Rayleigh scattering is caused by particles much smaller than the wavelength, i.e. individual atoms and molecules, so it doesn't really matter which of them they are. The rate of Rayleigh scattering is therefore more or less proportional to the air density which means that a vast majority of it occurs in the troposphere, especially the part closer to the surface.

2) The changing atmospheric density only impacts the angle of the propagation of the sunlight substantially if the atmospheric density changes at distance scales comparable to the wavelength. If the length scale at which the density changes is much longer than that, the impact on the direction of light is negligible and calculable by Snell's law.

If you ever watch Formula 1 races, you may see some fuzzy waving water-like illusion near the hot asphalt. This is indeed caused by density fluctuations caused by the variable heat near the asphalt (well, a campfire could have been enough instead of Formula 1). However, in this case the direction of light only changes slightly because the regions of hot and cold air are still much longer than the wavelength (half a micron or so).

If you think about ways how to get density fluctuations comparable to the wavelength which is really short, you will see that the source is in statistical physics and the naturally fluctuating air density due to statistical physics is actually nothing else than an equivalent macroscopic description of the Rayleigh scattering! When you calculate the Rayleigh scattering, you may either add the effect of individual air molecules; or you may directly calculate with a distribution of many air molecules and the source of the effect is that their density isn't really constant but fluctuates. So these two calculations are really equivalent.
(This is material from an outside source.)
-- ==== Sys2Proof/Machine/Dispatch.lean ====
section
/-! DEFINITION. One arm for each constructor of Instr: a direct call of its meaning, or a refusal by name. -/

namespace Sys2Proof.Machine

open Sys2Proof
They are the microscopic and macroscopic description of the same thing, like statistical physics and thermodynamics.

If the blue light manages to come from a direction that differs from the direction of the source of light, the Sun, then – assuming that the atmosphere doesn't emit blue light by itself, and it doesn't (at least not a detectable amount of it) – it is scattering by definition. To get a substantial change of the direction, you need small particles, and that's by definition Rayleigh scattering. So there's no other source of the blue sky than the Rayleigh scattering – although the Rayleigh scattering may be described in several ways (microscopic, macroscopic etc.).
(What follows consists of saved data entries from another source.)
-- ==== Sys2Proof/Machine/Issue.lean ====
section
/-! DEFINITION. What a step does: the issue of a scalar instruction by a scalar unit (R193, R332, R456, R457), the issue of a
lane instruction by a pipeline (R177), and what may happen next when the agenda names nothing. `step` only calls these. -/

namespace Sys2Proof.Machine

/-! ### Scalar issue -/

/-- The issue of a word that gives no instruction to run: it cannot be fetched, lies past its code, or is no instruction. -/
def badScalar (s : State) (c : Cand) (code addr detail insn : Nat) : State :=
  let t := s.now c.g.core
  unitIssued (raiseFault s c.g.gid t { fetchRec c.g c.ix c.sp.pc 0 addr detail false with code := code, insn := insn })
    c.g.core c.g.slot t

/-- A split issues its next scalar instruction: the word at its pc is fetched and decoded, and the instruction runs (R61, R92,
R369, R457). The mark `held` says that a condition holds the split and nothing has issued. -/
def attempt (s : State) (c : Cand) : Out :=
  let len := codeLen c.g c.ix
  if len ≤ c.sp.pc then .next (badScalar s c 0x02 0 (rangeDetail c.sp.pc len false) 0)
  else
    match fetchBytes s c.g (scalarCodeAt c.g c.ix c.sp.pc) 4 with
    | (.park why page hosts pages addr, s1) =>
      let (id, s2) := parkAt s1 c.g c.ix none pages why page hosts addr (some (fetchRec c.g c.ix c.sp.pc 0 addr 0 false))
      .next { s2.modGroup c.g.gid fun g => g.modSplit c.ix fun sp => { sp with block := .park id } with held := true }
    | (.fault code addr d, s1) => .next (badScalar s1 c code addr d 0)
    | (.word n, s1) =>
      match decodeScalar (BitVec.ofNat 32 n) with
      | .error v => .next (badScalar s1 c 0x01 0 (v.2 + 2 ^ 8 * v.1) n)
      | .ok i => exec i { s1 with cur := some (.split c.g.gid c.ix) }

/-- The splits that no condition holds: a split is ready when its next instruction can issue (R193). What a held split has
asked of the host stands. -/
def readyCands (s : State) : List Cand → State × List Cand
  | [] => (s, [])
  | c :: l =>
    let keep := let r := readyCands s l; (r.1, c :: r.2)
    match attempt s c with
    | .next s1 => if s1.held then readyCands { s1 with held := false } l else keep
    | _ => keep

/-- Who receives a unit's opportunity: the device by its share, its split by R193; a split that has yielded is passed over
once, and the opportunity goes on to the next (R94). -/
def chooseCand (s : State) (core u : Nat) (all : List Nat) : Nat → List Cand → State × Option Cand
  | 0, _ => (s, none)
  | fuel + 1, cs =>
    match shareWinner (s.core core).strides u all ((cs.map fun c => c.g.vd).eraseDups) with
    | none => (s, none)
    | some v =>
      match orderCands (cs.filter fun c => c.g.vd == v) with
      | [] => (s, none)
      | c :: _ =>
        if c.sp.passOver then
          chooseCand (s.modGroup c.g.gid fun g => g.modSplit c.ix fun sp => { sp with passOver := false }) core u all fuel
            (cs.filter fun d => !(d.g.gid == c.g.gid && d.ix == c.ix))
        else (s, some c)

/-- Something is due on the core before what an act does: the core stops there, and the act comes again (R186, R390, R396). -/
def stopFor (s : State) (core h : Nat) (a : Act) : State := { reachCycle s core h with agenda := a :: s.agenda }

/-- The cycle of a unit's next opportunity: its next free one in which some split may issue under R70 and R91. -/
def unitCycle (s : State) (core u : Nat) (cs : List Cand) : Nat :=
  let t0 := max (s.now core) ((s.core core).units.getD u 0)
  cs.foldl (fun t c => min t (max t0 c.sp.earliest)) (cs.foldl (fun t c => max t c.sp.earliest) t0)

/-- The next opportunity of scalar unit `u` of a core (R193), after the merges that are due (R182).
Beyond the rule's words: DEDUCED, log entry 49. -/
def unitStep (s0 : State) (core u : Nat) : Out :=
  let s := mergeGroups s0 core
  let cs := unitCands s core u
  let t := unitCycle s core u cs
  match dueBefore s core t with
  | some h => .next (stopFor s core h (.unit core u))
  | none =>
  let (s1, ready) := readyCands (reachCycle s core t) (cs.filter fun c => decide (c.sp.earliest ≤ t))
  let all := (ready.map fun c => c.g.vd).eraseDups
  match chooseCand s1 core u all (ready.length + 1) ready with
  | (s2, none) => .next (unitIssued s2 core u t)
  | (s2, some c) =>
    match attempt s2 c with
    | .next s3 => .next (if s3.held then unitIssued { s3 with held := false } core u t else shareTaken s3 core u all c.g.vd)
    | o => o

/-! ### Lane issue -/

/-- Do the started batches of a group issue on: while it runs, while its slice ends (R391), or in the slot in which it takes its
fault (R456); not while its program stops (R359). -/
def Group.streams (g : Group) : Bool :=
  !g.stopping && (g.status == .running || g.status == .trapped || g.status == .saving || g.status == .faulting)

/-- The batch that a pipeline holds (R177). -/
def pipeBatch (s : State) (core p : Nat) : Option (Group × Batch) :=
  ((s.groups.filter fun g => g.core == core && g.streams).flatMap
    fun g => (g.batches.filter fun b => b.pipe == some p).map fun b => (g, b)).head?

/-- A lane word that gives no instruction to run faults at its slot; LANE is its lowest active lane (R457). -/
def badLane (s : State) (g : Group) (b : Batch) (slot code addr detail insn lane : Nat) : State :=
  pipeFrom (raiseFault s g.gid (3 * slot)
    { fetchRec g b.split b.spc (b.first + b.next) addr detail true with code := code, insn := insn, lane := lane })
    g.core b.pipe (slot + 1)

/-- A pipeline issues the next lane instruction of its batch: the three words are fetched and decoded, and the instruction
runs (R62, R90, R177, R457). -/
def pipeStep (s0 : State) (core p : Nat) : Out :=
  let s := mergeGroups s0 core
  match pipeBatch s core p with
  | none => .next s
  | some (g, b) =>
    let slot := max (pipeSlot s core p) b.nextSlot
    if g.status = .faulting ∧ g.trapAt ≠ 3 * slot then .next s
    else match dueBefore s core (3 * slot) with
    | some h => .next (stopFor s core h (.pipe core p))
    | none =>
      let sr := reachCycle s core (max (s.now core) (3 * slot))
      match fetchBytes sr g (laneCodeAt g (b.first + b.next)) 12 with
      | (.park why page hosts pages addr, s1) =>
        let (id, s2) := parkAt s1 g (16 + b.bid) none pages why page hosts addr
          (some (fetchRec g b.split b.spc (b.first + b.next) addr 0 true))
        .next (suspendAt g b slot (.park id) s2)
      | (.fault code addr d, s1) => .next (badLane s1 g b slot code addr d 0 127)
      | (.word n, s1) =>
        match decodeLane n with
        | .error v =>
          .next (badLane s1 g b slot 0x01 0 (v.2 + 2 ^ 8 * v.1) n (wordLane g b (bitsOf n 86 10) (laneFields n)))
        | .ok i =>
          match exec i { s1 with cur := some (.batch g.gid b.bid) } with
          | .next s2 => .next (if s2.held then pipeFrom { s2 with held := false } core b.pipe (slot + 1) else s2)
          | o => o

/-! ### One thing that happens -/

/-- Cycles of a core pass in which nothing issues. -/
def passCycles (s : State) (core n : Nat) : State :=
  let t := s.now core + n
  match dueBefore s core t with
  | some h => if h < t then stopFor s core h (.tick core (t - h)) else reachCycle s core t
  | none => reachCycle s core t

/-- One thing that happens. Beyond the rule's words: DESIGN CHOICE, log entry 52. -/
def perform (s : State) : Act → Out
  | .unit core u => if u < 2 then unitStep s core u else .next s
  | .pipe core p => pipeStep s core p
  | .event i => if encode i = [] then exec i { s with cur := none } else .next s
  | .tick core n => .next (passCycles s core n)
  | .agentPart id off len => .next (accstPart (loadPart (porterRead s id off len) id off) id off)
  | .hostWrite addr data => .next (s.land (.host addr) data)

/-! ### What may happen next

When the agenda names nothing, one of the things that the machine may do by itself happens; which one, the spec leaves open
(R195), so it is a free choice. What the outside does (a host write, a register write, a message) stands in the agenda only. -/

/-- Something that the machine may do by itself. Beyond the rule's words: DESIGN CHOICE, log entry 2. -/
abbrev Turn := State → Out

/-- What a core may do. -/
def coreMoves (s : State) (core : Nat) (k : Core) : List Turn :=
  [(unitStep · core 0), (unitStep · core 1), (pipeStep · core 0), (pipeStep · core 1), (pipeStep · core 2), (pipeStep · core 3)] ++
  ((upto 4).map fun p => execBatchStart core p) ++
  [execSdivResult core 0, execSdivResult core 1, execSpadArrayWrite core, execTokenGrant core,
   execPassStreamStart core, execAccRowUpdate core, (fun s => .next (reachCycle s core (s.now core + 1)))] ++
  (k.bins.map fun b => execBinGroupResident core b.bix) ++
  (k.slices.map fun r => execRegionSwitch core r.region) ++
  (s.vds.map fun v => execResponderStart core v.1)

/-- What a group, its splits and its batches may do. -/
def groupMoves (g : Group) : List Turn :=
  [execGroupRetire g.gid, execJoinMerge g.gid, execGroupHalt g.gid, execHandlerStart g.gid, execForcedSave g.gid,
   execResponderComplete g.gid] ++
  ((upto 9).map fun i => execFenceComplete g.gid i) ++
  (g.batches.map fun b => execBatchResume g.gid b.bid)

/-- What the porter may do for a copy. -/
def copyMoves (c : Copy) : List Turn :=
  [execCopyAdmit c.id, execCopyPortionTake c.id, execPannierReadEnd c.id] ++
  (c.active.map fun x => execPorterDelivery c.id x.off (min x.len 4) .ok)

/-- What the matrix engine may do for an instruction. -/
def engineMoves (o : EngOp) : List Turn :=
  [execEngineAdmit o.id, execEngineComplete o.id, execPannierReadEnd o.id] ++
  (match o.kind with
   | .mloadb _ _ _ _ _ _ left => left.map fun k => execSlotLoad o.id k .ok
   | .accst _ n _ _ _ _ => (upto n).map fun k => fun s => .next (accstPart s o.id k)
   | _ => [])

/-- What the reconciler and the hub may do for a device. -/
def deviceMoves (p : Nat × VDev) : List Turn :=
  [execStepPartition p.1, execStepContext p.1, execStepMapping p.1 true, execStepQueue p.1,
   execStepProgramCreate p.1 true, execStepProgramRestart p.1, execStepWindow p.1 true,
   execStepKeyRelease p.1, execStepDelete p.1, execDeviceReset p.1, execResetComplete p.1] ++
  (p.2.queues.flatMap fun k => [execQueueParse p.1 k.q, execFenceRecordRead p.1 k.q, execCourierBatch p.1 k.q 1,
                                execCourierTimeout p.1 k.q])

/-- What the machine may do by itself. -/
def freeMoves (s : State) : List Turn :=
  (s.cores.flatMap fun c => coreMoves s c.1 c.2) ++ s.groups.flatMap groupMoves ++
  (s.stores.flatMap fun e => [execStoreAccept e.id, execAtomicPerform e.id]) ++
  (s.loads.flatMap fun l => l.els.map fun e => execLoadComplete l.op e.1) ++
  (s.parks.map fun p => execParkReplay p.gid p.who) ++
  s.copies.flatMap copyMoves ++ s.engops.flatMap engineMoves ++
  (s.moves.flatMap fun m => [execMoveInstall m.id, execMoveAck m.id, execMoveForward m.id,
                             execMoveRelease m.id]) ++
  (s.solicits.flatMap fun x => x.arriving.map fun c => execSolicitResolve (256 * x.sid + c)) ++
  (s.reports.map fun r => execCensusReport r.id) ++
  (s.pushes.flatMap fun p => [execQpushPublish p.id, execDepotPublish p.id]) ++
  s.vds.flatMap deviceMoves ++
  (s.hub.programs.map fun p => execProgramTeamPlace p.vd p.id) ++
  (match slotsToRead s with
   | [] => []
   | p :: _ => [execReadSlot p.1 p.2]) ++
  (s.hub.invals.map fun q => execAtsInvalidate q.lo q.size) ++
  [execUnitPlace, execStepEnvelope, execBootstateAdvance (Config.freeBit s.free)]

/-- The machine does one of the things that it may do by itself. -/
def freeStep (s : State) : Out :=
  let moves := freeMoves s
  (moves.getD (Config.freeNat (s.free + 1) % moves.length) execUnitPlace) { s with free := s.free + 2, cur := none }

/-! ### What may not wait

A fence that a failing line has asked for takes place (R454, R481).
A team that is over gives up its allocation (R174, R297). A waiting .fe access is served at the first state of its granule that meets its condition (R210), a barrier opens when every
counted group has arrived (R277), and a device becomes resident in the cycle in which it gains work (R389). Timers, slices and
budgets end with a cycle; of what meets in one, the bins come before the slices (R186, R390, R396, R400). -/

/-- The teams, and the groups without one, by the numbers that BAR_RELEASE names. -/
def barTeams (s : State) : List Nat :=
  s.teams.map (·.tid) ++ (s.groups.filter fun g => g.team == none).map fun g => 2 ^ 32 + g.gid

/-- The barriers that are due. -/
def dueBar (s : State) : Option (Nat × Nat) :=
  (barTeams s).findSome? fun t => ((upto 4).find? fun b => barDue s t b).map fun b => (t, b)

/-- The spawn bins whose timers have reached their value. -/
def dueBin (s : State) : Option (Nat × Nat) :=
  s.cores.findSome? fun c =>
    (c.2.bins.find? fun b => binRuns s c.1 b && decide (binEnd s b < s.now c.1)).map fun b => (c.1, b.bix)

/-- The change of residents that is due (R389, R390). -/
def dueResident (s : State) : Option (Nat × Nat) :=
  (s.vds.flatMap fun v => match v.2.part with
    | some p => if p.region = 0 then [] else p.cores.map fun c => (c, p.region)
    | none => []).findSome? fun c => (residentMove s c.1 c.2).map fun m => (c.1, m.vd)

/-- The slices that have expired. -/
def dueSlice (s : State) : Option (Nat × Nat) :=
  s.cores.findSome? fun c => (c.2.slices.find? fun k => sliceDue s c.1 k).map fun k => (c.1, k.region)

/-- What happens before anything else. -/
def dueTurn (s : State) : Option Turn :=
  match s.hub.fences with
  | f :: l => some fun st => .next (fenceOwner (st.modHub fun h => { h with fences := l }) f.vd f.code f.core f.detail)
  | [] =>
  if s.teams.any (teamOver s) then some fun st => .next (releaseTeams st)
  else match s.feqs.find? (feDue s), dueBar s, dueBin s, dueResident s, dueSlice s, s.groups.find? (budgetOver s) with
    | some q, _, _, _, _, _ => some (execFeAccessServe q.id)
    | none, some b, _, _, _, _ => some (execBarRelease b.1 b.2)
    | none, none, some b, _, _, _ => some (execSpawnBinTimer b.1 b.2)
    | none, none, none, some r, _, _ => some (execDeviceResident r.1 r.2)
    | none, none, none, none, some r, _ => some (execSliceExpiry r.1 r.2)
    | none, none, none, none, none, some g => some (execHandlerBudgetExpiry g.gid)
    | none, none, none, none, none, none => none

/-- The next thing that happens: what may not wait, then what the agenda names first, or one of the things that the machine may do
by itself. -/
def takeTurn (s : State) : Out :=
  match dueTurn s with
  | some t => t { s with held := false, cur := none }
  | none => match s.agenda with
    | a :: l => perform { s with agenda := l, held := false } a
    | [] => freeStep { s with held := false }

end Sys2Proof.Machine
end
Well, there's also the Mie scattering – from particles much larger than the wavelength, especially spherical ones, like water droplets. However, for the Mie scattering to be substantial, you need a substantial change of the index of refraction $n$ inside the spheres, which is OK for water. Also, the Mie scattering is much less frequency-dependent (because $n$ only slightly depends on the frequency, nothing like the fourth power here) than the Rayleigh scattering so it doesn't influence the overall color much. Not only during the sunset, some grey-vs-white strips on the clouds near the horizon are caused by the Mie scattering. The Rayleigh scattering really has a monopoly on the substantial change of the color.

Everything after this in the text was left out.